Nathan, cool it, man. Nobody in his right mind would say such a thing in earnest. Especially James.

. . . and if he did, I'd personally get on a bus to Texas and kick his a$$! :lol:


----------



## flippinout

Now that I understand the context, the intent of the comment is clear.

My blanket apologies to everyone, most especially James.


----------



## jskeen

Wow! I just happened back across this thread, and REALLY need to clarify that.

I was indeed quoting an unnamed poster in a different thread with that "same pattern in different materials" comment. I had considered it absurd when I saw it and considered this example a perfect place to refute the idea.

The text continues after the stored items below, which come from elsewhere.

/-! ## The two statements -/

/-- Settles O57: each access goes to the register at its offset. -/
theorem statusAndEntry : Obligations.StatusAndEntry := by
  intro s v rest
  refine ⟨fun h => ?_, fun h => ?_, fun h => ?_, fun h => ?_⟩
  · exact step_write_control h (by decide) (by decide)
  · rw [step_write_control h (by decide) (by decide)]
    cases s.run <;> simp [State.writeControl, State.writeEntry, State.busy, State.conflict]
  · exact ⟨_, step_read_value (by decide) (by decide) rfl h, statusWord_toNat s⟩
  · rw [BitVec.ofNat_toNat]
    exact step_read_value (by decide) (by decide) rfl h

/-- Settles O58: the registers by their offsets, the quiet ones by the run state, and what is ignored. -/
theorem controlReads : Obligations.ControlReads := by
  intro s rest
  refine ⟨step_read_value (by decide) (by decide) rfl, ?_, ?_, ?_, step_read_value (by decide) (by decide) rfl,
    step_read_value (by decide) (by decide) rfl, fun offset hge hlt h => step_read_reserved h hge hlt, ?_,
    fun offset v hlt hctrl hstatus hentry h => step_write_ignored h hlt hctrl hstatus hentry⟩
  · rw [← ctrlWord_eq]
    exact step_read_value (by decide) (by decide) rfl
  · rw [BitVec.ofNat_toNat]
    exact step_read_value (by decide) (by decide) rfl
  · rw [BitVec.ofNat_toNat]
    exact step_read_value (by decide) (by decide) rfl
  · simp only [List.forall_mem_cons, List.not_mem_nil, false_imp_iff, implies_true, and_true]
    exact ⟨step_read_quiet (by decide) (by decide) rfl, step_read_quiet (by decide) (by decide) rfl,
      step_read_quiet (by decide) (by decide) rfl⟩

/-! ## Power-on reset -/

theorem hasResetValues_powerOn (imem dmem : Memory) (host : List HostAction) (hostRead : Option (BitVec 32))
    (n : Nat) : HasResetValues (State.powerOn imem dmem host hostRead n) := by
  refine ⟨?_, ?_, ?_, ?_, ?_, rfl, rfl, rfl, rfl, rfl, rfl, rfl,
    BitVec.eq_of_toNat_eq (statusWord_toNat _), rfl, rfl, rfl, rfl, rfl⟩ <;> intro r
  · simp [State.getF, State.powerOn, Fe.zero, Fe.ofNat]
  · simp [State.getS, State.powerOn, Sc.ofNat]
  · rw [show (State.powerOn imem dmem host hostRead n).getP r = ⟨ExtPoint.identity, false⟩ by
      simp [State.getP, State.powerOn]]
    exact ⟨by decide, rfl⟩
  · rw [show (State.powerOn imem dmem host hostRead n).getN r = Niels.identity by
      simp [State.getN, State.powerOn]]
    decide
  · simp [State.getM, State.powerOn]

/-- A byte all of whose cells agree is read back from a memory they are written to, if one is listed or the
memory holds it already. -/
theorem Memory.read_foldl_write {size a : Nat} {b : Byte} (ha : a < size) (cells : List Host.Cell) {mem : Memory}
    (hw : mem.wf = true) (hagree : ∀ e ∈ cells, e.1 = a → e.2 = b)
    (hsome : mem.read a = b ∨ ∃ e ∈ cells, e.1 = a) :
    Memory.read (cells.foldl (fun mem c => if c.1 < size then Memory.write mem c.1 c.2 else mem) mem) a = b := by
  induction cells generalizing mem with
  | nil => simpa using hsome
  | cons c rest ih =>
    obtain ⟨hc, hrest⟩ := List.forall_mem_cons.mp hagree
    rw [List.foldl_cons]
    by_cases hca : c.1 = a
    · rw [if_pos (hca ▸ ha)]
      exact ih (Memory.wf_write _ _ hw) hrest (.inl (by rw [hca, Memory.read_write_same _ _ hw, hc hca]))
    · have hsome' : mem.read a = b ∨ ∃ e ∈ rest, e.1 = a := by simpa [hca] using hsome
      split
      · refine ih (Memory.wf_write _ _ hw) hrest (hsome'.imp_left fun h => ?_)
        rw [Memory.read_write_ne _ _ (Ne.symm hca), h]
      · exact ih hw hrest hsome'

/-- A memory of the given cells holds each of them that is the only one of its address. -/
theorem Memory.read_ofCells {size : Nat} {cells : List Host.Cell} {c : Host.Cell} (hc : c ∈ cells)
    (honly : ∀ e ∈ cells, e.1 = c.1 → e = c) (hlt : c.1 < size) : (Memory.ofCells size cells).read c.1 = c.2 :=
  Memory.read_foldl_write hlt cells rfl (fun e he h => by rw [honly e he h]) (.inr ⟨c, hc, rfl⟩)

/-- Settles O50: both the reset state and a reset step are a power-on, the step's with memories of the cells
given. -/
theorem powerOnResetValues : Obligations.PowerOnResetValues :=
  ⟨hasResetValues_powerOn _ _ _ _ _, rfl, rfl, fun _ _ _ _ h =>
    ⟨_, step_powerOnReset h, hasResetValues_powerOn _ _ _ _ _, rfl, fun _ hc honly => Memory.read_ofCells hc honly,
      fun _ hc honly => Memory.read_ofCells hc honly⟩⟩

end Sys2Proof.Machine
end

section
/-! PROOFS. The host's accesses to the IMEM and DMEM windows, to the reserved part, and those that are no aligned
word (20_memory.md R230-R240; statements WindowAccess, RefusedAccesses). -/

namespace Sys2Proof.Machine

/-! ## The window map (20_memory.md R230) -/

section
variable {offset : BitVec 14}

theorem windowPart_imem (hge : 0x1000 ≤ offset.toNat) (hlt : offset.toNat < 0x2000) :
    windowPart offset = .imem := by
  rw [windowPart, if_neg (by omega), if_pos hlt]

Nathan, You know I have the highest respect for your designs and craftsmanship.

Sorry for any ruffled feathers folks.

James


----------



## BC-Slinger

jskeen said:


> Wow! I just happened back across this thread, and REALLY need to clarify that.
> 
> I was indeed quoting an unnamed poster in a different thread with that "same pattern in different materials" comment. I had considered it absurd when I saw it and considered this example a perfect place to refute the idea.
> 
> Nathan, You know I have the highest respect for your designs and craftsmanship.
> 
> Sorry for any ruffled feathers folks.
> 
> James


Great looking slingers Nathen a refreshing set of designs this time. :thumbsup:

Who would dare say such a thing or possibly have there own opinion in this world darn that person. :iagree:


----------



## Pawpawsailor

Gorgeous!


----------